An ideal monoatomic gas undergoes the cyclic process $\text{ABCDA}$ as shown in the figure. The efficiency of the cycle is

• A. $28.6\%$
• B. $19.04\%$
• C. $46.8\%$
• D. $62.3\%$

Answer 1

The correct option is B $19.04\%$

Total work done in the cyclic process can be calculated from the area under $P-V$ graph.

$\Rightarrow W_{Total}=(3P_0-P_0)\times (2V_0-V_0)$

$\Rightarrow W_{Total}=2P_0{V}_0$

Now, from first law of thermodynamics, heat given to a gas is equal to the sum of the change in its internal energy and work done by it.

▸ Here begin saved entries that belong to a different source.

/-! AGSTART (R294 to R303) -/

/-- The outer iteration, counted over all runs, in which a generator stands. -/
def Cmd.iter (c : Cmd) (g : Gen) : Nat := c.taken * g.outerN + g.spos / g.per
/-- A save stops root generators between outer iterations (R390). -/
def State.saving (s : State) (t : Tile) (f : Facet) : Bool := match s.regionOf t with
  | some r => (s.rg r).saveStops f
  | none => false
/-- The buffer of element k (R298), and its first word. -/
def State.bufOf (s : State) (t : Tile) (f : Facet) (g : Gen) (k : Nat) : Nat := match s.mtMode t f with
  | some m => (g.off k).toNat / (8 * m.bufw)
  | none => 0
def State.bufWord (s : State) (t : Tile) (f : Facet) (b : Nat) : Nat := match s.mtMode t f with
  | some m => mtBase t + 8 * m.mbase + 8 * m.bufw * b
  | none => 0
/-- A walk leaves a buffer once its accesses are performed: its first word's tag changes (R298). The filling store of a buffer write is
that of the word's last written value, which the word holds by then: its content stays. -/
def State.leaveBuf (s : State) (t : Tile) (f : Facet) (c : Cmd) : State :=
  if !c.reqs.all (fun id => s.performed id .pair) then s
  else
    let pa := s.bufWord t f (c.posw - 1)
    let q := s.engReq t f c (if c.m 2 1 = 1 then 5 else 6) (BitVec.ofNat 64 pa) pairLeaf pa 0
    (s.engIssue t q).setCmd t f { c with posw := 0, reqs := c.reqs ++ [q.id] }
/-- A buffer walk waits at the buffer of its next element; true where it stands in it. -/
def Cmd.inBuf (c : Cmd) (want : Nat) : Bool := c.m 3 2 != 3 || c.posw == want
def State.enterBuf (s : State) (t : Tile) (f : Facet) (c : Cmd) (want : Nat) : State :=
  if c.posw ≠ 0 then s.leaveBuf t f c
  else if c.reads.isEmpty then
    let pa := s.bufWord t f (want - 1)
    let q := s.engReq t f c (if c.m 2 1 = 1 then 0xC else 2) (BitVec.ofNat 64 pa) pairLeaf pa 8
    (s.engIssue t q).setCmd t f { c with reads := [q.id] }
  else match s.engData c.reads with
    | none => s
    | some l => match firstCause l with
      | some e => (s.engTake t f c.reads).setCmd t f { c with reads := [], status := statusOf e }
      | none => (s.engTake t f c.reads).setCmd t f { c with reads := [], posw := want }
/-- The end of an AGSTART: reads still on their way are discarded, a read walk sends its end-of-run token, and the generator is free. -/
def State.endAg (s : State) (t : Tile) (f : Facet) (c : Cmd) (g : Gen) : State :=
  if (s.engData c.reads).isNone then s
  else
    let c' := { c with reads := [] }
    let s := (s.engTake t f c.reads).setCmd t f c'
    if c.m 2 1 = 0 ∧ c.m 9 1 = 1 then s.emit t f (c.ag 0) g g.broadcast [eorTok f c.pos (c.status != 0)] fun s => s.doneCmd t f c'
    else s.doneCmd t f c'
/-- A root's children have returned every done that it awaits (R301); a stopped root awaits those that still run (R303). -/
def State.donesIn (s : State) (f : Facet) (c : Cmd) (g : Gen) : Bool :=
  g.children.all fun x => decide (g.outer ≤ g.doneOf x) ||
    (g.run == .stopping && (s.agCmd (keyTile x.1) f (Fin.ofNat 4 x.2)).isNone && c.started)
/-- The end of a run (R301, R303). -/
def State.endRun (s : State) (t : Tile) (f : Facet) (c : Cmd) (g : Gen) : State :=
  let gi := c.ag 0
  if c.m 3 2 = 3 ∧ c.posw ≠ 0 then s.leaveBuf t f c
  else if g.haspar then
    if c.reqs.all (fun id => s.performed id .pair) && s.donesIn f c g then
      let s := (s.modGen t f gi fun x => { x with run := .waiting, spos := 0 }).setCmd t f { c with taken := c.taken + 1, cur := none }
      s.returnDone t f gi (match c.cur with
        | some w => w.toNat
        | none => 0)
    else s
  else if s.donesIn f c g then s.setCmd t f { c with draining := true, status := if g.run = .stopping then 12 else c.status } else s
/-- The beginning of an outer iteration (R301). -/
def State.beginIter (s : State) (t : Tile) (f : Facet) (c : Cmd) (g : Gen) : State :=
  let i := c.iter g
  if (!g.haspar && s.saving t f) || !(g.children.isEmpty || g.mayBegin (if g.haspar then 0 else c.av.toNat) i) then s
  else (s.modGen t f (c.ag 0) fun x => { x with outer := i + 1 }).permitAll t f (c.ag 0) i
/-- A child begins a run with its oldest permit. -/
def State.beginRun (s : State) (t : Tile) (f : Facet) (c : Cmd) (g : Gen) : State :=
  match g.permits with
  | [] => s
  | p :: l => (s.modGen t f (c.ag 0) fun x => { x with permits := l, run := .running, spos := 0 }).setCmd t f
      { c with cur := some (BitVec.ofNat 64 p) }
/-- The form of a stream's words (R297). -/
def Cmd.form (c : Cmd) : Nat :=
  if c.m 2 1 = 0 then (if c.m 3 2 = 1 then 2 else if c.m 3 2 = 2 then 3 else 0)
  else if c.m 3 2 = 1 then 4 else if c.m 3 2 = 2 then 5 else 1
/-- A command ends with a status once its rule has drained its streams. -/
def State.failCmd (s : State) (t : Tile) (f : Facet) (c : Cmd) (status : Nat) : State := s.setCmd t f { c with status := status }
/-- Element SPOS of a read walk: its reads are issued, or its tokens leave (R294). -/
def State.readElem (s : State) (t : Tile) (f : Facet) (c : Cmd) (g : Gen) : State :=
  let gi := c.ag 0
  if c.reads.isEmpty then
    match s.genWords t f gi g.spos (engNeed c.form 0) c.form with
    | .wait s' => s'
    | .fail e s' => s'.failCmd t f c (statusOf e)
    | .ok l =>
      let x := s.engReads t f c c.form g.unit l
      x.1.setCmd t f { c with reads := x.2 }
  else match s.engData c.reads with
    | none => s
    | some l => match firstCause l with
      | some e => (s.engTake t f c.reads).failCmd t f { c with reads := [] } (statusOf e)
      | none =>
        let ws := okData l
        s.emit t f gi g g.broadcast (elemTokens f ws) fun s =>
          ((s.engTake t f c.reads).modGen t f gi fun x => { x with spos := x.spos + 1 }).setCmd t f
            { c with reads := [], pos := c.pos + 1, res := satRes (c.res + poisonCount ws) }
/-- Element SPOS of a write walk: a token is taken, or the element's writes are issued (R296). -/
def State.writeElem (s : State) (t : Tile) (f : Facet) (c : Cmd) (g : Gen) : State :=
  let gi := c.ag 0
  if c.buf.length < g.toks then
    match s.mtHead t f (agPort gi) with
    | none => s
    | some k => s.mtTaking t f (agPort gi) fun s => s.setCmd t f { c with buf := c.buf ++ [k] }
  else match s.genWords t f gi g.spos (engNeed c.form 0) c.form with
    | .wait s' => s'
    | .fail e s' => s'.failCmd t f c (statusOf e)
    | .ok l =>
      let x := s.engIssues t (s.tokWrites t f c c.form g.unit (l.zip c.buf))
      (x.1.modGen t f gi fun y => { y with spos := y.spos + 1 }).setCmd t f
        { c with buf := [], reqs := c.reqs ++ x.2, pos := c.pos + 1,
                 res := satRes (c.res + (c.buf.filter fun k => k.kind != kNull && k.poison).length) }
/-- One step of an AGSTART. -/
def State.stepAg (s : State) (t : Tile) (f : Facet) (c : Cmd) : State :=
  let g := s.gen t f (c.ag 0)
  let x := s.harvest t f c
  let s := x.1.setCmd t f x.2
  let c := x.2
  if c.status ≠ 0 ∨ c.draining then s.endAg t f c g
  else if g.run = .waiting then s.beginRun t f c g
  else if c.last ≤ g.spos then s.endRun t f c g
  else if g.spos % g.per = 0 && g.outer ≤ c.iter g then s.beginIter t f c g
  else if !c.inBuf (s.bufOf t f g g.spos + 1) then s.enterBuf t f c (s.bufOf t f g g.spos + 1)
  else if c.m 2 1 = 0 then s.readElem t f c g else s.writeElem t f c g

/-! SCOPY (R306 to R309) -/

/-- The source elements that step pos of a copy reads, and the destinations that it writes. -/
def copyPair (c : Cmd) (a b : Gen) : List (Nat × Nat) :=
  if c.m 6 1 = 1 then
    let m := a.ext 0
    let i := c.pos / m; let j := c.pos % m
    if i < j then [(j + m * i, i + m * j), (i + m * j, j + m * i)] else []
  else
    let k := if backwards a b then a.count - 1 - c.pos else c.pos
    [(k, k)]
/-- The words of several elements. -/
def State.manyWords (s : State) (t : Tile) (f : Facet) (gi : Fin 4) (need form : Nat) : List Nat → Got (List (Nat × Word))
  | [] => .ok []
  | k :: l => match s.genWords t f gi k need form with
    | .ok x => (match s.manyWords t f gi need form l with
      | .ok y => .ok (x ++ y)
      | .wait s' => .wait s'
      | .fail e s' => .fail e s')
    | .wait s' => .wait s'
    | .fail e s' => .fail e s'
/-- The reads of a copy's next element. -/
def State.copyRead (s : State) (t : Tile) (f : Facet) (c : Cmd) : State :=
  let a := s.gen t f (c.ag 0)
  let ks := (copyPair c a (s.gen t f (c.ag 2))).map (·.1)
  if c.status ≠ 0 || c.last ≤ c.pos || !c.reads.isEmpty || (c.pos % a.per == 0 && s.saving t f) then s
  else if ks.isEmpty then s.setCmd t f { c with pos := c.pos + 1 }
  else match s.manyWords t f (c.ag 0) 1 0 ks with
    | .wait s' => s'
    | .fail e s' => s'.failCmd t f c (statusOf e)
    | .ok l =>
      let x := s.engReads t f c 0 a.unit l
      x.1.setCmd t f { c with reads := x.2 }
/-- The writes of a copy (R225, R306): copy writes for whole words, plain stores below. -/
def State.copyWrites (s : State) (t : Tile) (f : Facet) (c : Cmd) (esz : Nat) (l : List ((Nat × Word) × (Nat × Bool × Bool))) : List Req :=
  joinLaunch (l.map fun w =>
    { s.engWrite t f c (if esz < 3 then 1 else 0xB) (2 ^ min esz 3) w.1 w.2.1 w.2.2.1 with srcTag := w.2.2.2, tmode := c.m 4 2 })
/-- A command that AGSTOP has stopped ends with status 12 (R303). -/
def State.stopStatus (s : State) (t : Tile) (f : Facet) (c : Cmd) : Nat :=
  if c.status = 0 && c.occupies.any (fun g => (s.gen t f g).run == .stopping) then 12 else c.status
/-- The writes of a copy's element whose reads are back, or the copy's end. -/
def State.copyWrite (s : State) (t : Tile) (f : Facet) (c : Cmd) : State :=
  let x := s.harvest t f c
  let s := x.1.setCmd t f x.2
  let c := x.2
  let a := s.gen t f (c.ag 0)
  let b := s.gen t f (c.ag 2)
  match s.engData c.reads with
  | none => s
  | some l =>
    if c.status ≠ 0 then (s.engTake t f c.reads).doneCmd t f { c with reads := [] }
    else if c.last ≤ c.pos then (s.engTake t f c.reads).doneCmd t f { c with reads := [], status := s.stopStatus t f c }
    else if c.reads.isEmpty then s
    else match firstCause l with
      | some e => (s.engTake t f c.reads).failCmd t f { c with reads := [] } (statusOf e)
      | none =>
        let form := if b.esz < 3 then 1 else 0xB
        match s.manyWords t f (c.ag 2) (engNeed form (c.m 4 2)) form ((copyPair c a b).map (·.2)) with
        | .wait s' => s'
        | .fail e s' => s'.failCmd t f c (statusOf e)
        | .ok ws =>
          let s := s.engTake t f c.reads
          let y := s.engIssues t (s.copyWrites t f c b.esz (ws.zip (okData l)))
          let s := [c.ag 0, c.ag 2].foldl (fun s g => s.modGen t f g fun z => { z with spos := c.pos + 1 }) y.1
          s.setCmd t f { c with reads := [], pos := c.pos + 1, reqs := c.reqs ++ y.2, res := satRes (c.res + poisonCount (okData l)) }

So, heat transferred during the $\text{process AB}:$
$Q_{AB}=W_{AB}+U_{AB}$
and $U_{AB}=n\times \frac{3}{2}R(T_B-T_A)=\frac{3}{2}(P_B{V}_B-P_A{V}_A)$ [for monoatomic gas]
$\Rightarrow Q_{AB}=0+\frac{3}{2}(3P_0{V}_0-P_0{V}_0)=3P_0{V}_0$

Heat transferred during the $\text{process BC}:$
$Q_{BC}=W_{BC}+U_{BC}$
$Q_{BC}=3P_0{V}_0+\frac{3}{2}(3P_0\times 2V_0-3P_0{V}_0)=7.5P_0{V}_0$

Heat transferred during the $\text{process CD}:$
$Q_{CD}=W_{CD}+U_{CD}$
$Q_{CD}=0+\frac{3}{2}(P_0\times 2V_0-3P_0\times 2V_0)=-6P_0{V}_0$

Heat transferred during the $\text{process DA}:$
$Q_{DA}=W_{DA}+U_{DA}$
$Q_{DA}=-P_0{V}_0+\frac{3}{2}(P_0\times V_0-P_0\times 2V_0)=-2.5P_0{V}_0$

So, net heat added during the cycle is
$Q_{net}=Q_{AB}+Q_{BC}=3P_0{V}_0+7.5P_0{V}_0$

& total work done in cycle $W_{Total}=W_{BC}+W_{DA}=2P_0{V}_0$

Therefore, efficiency of the cycle,
$\eta =\frac{W_{Total}}{Q_{net}}\times 100=\frac{2P_0{V}_0}{10.5P_0{V}_0}\times 100$

$\therefore \eta =19.04\%$

Hence, option (b) is the correct answer.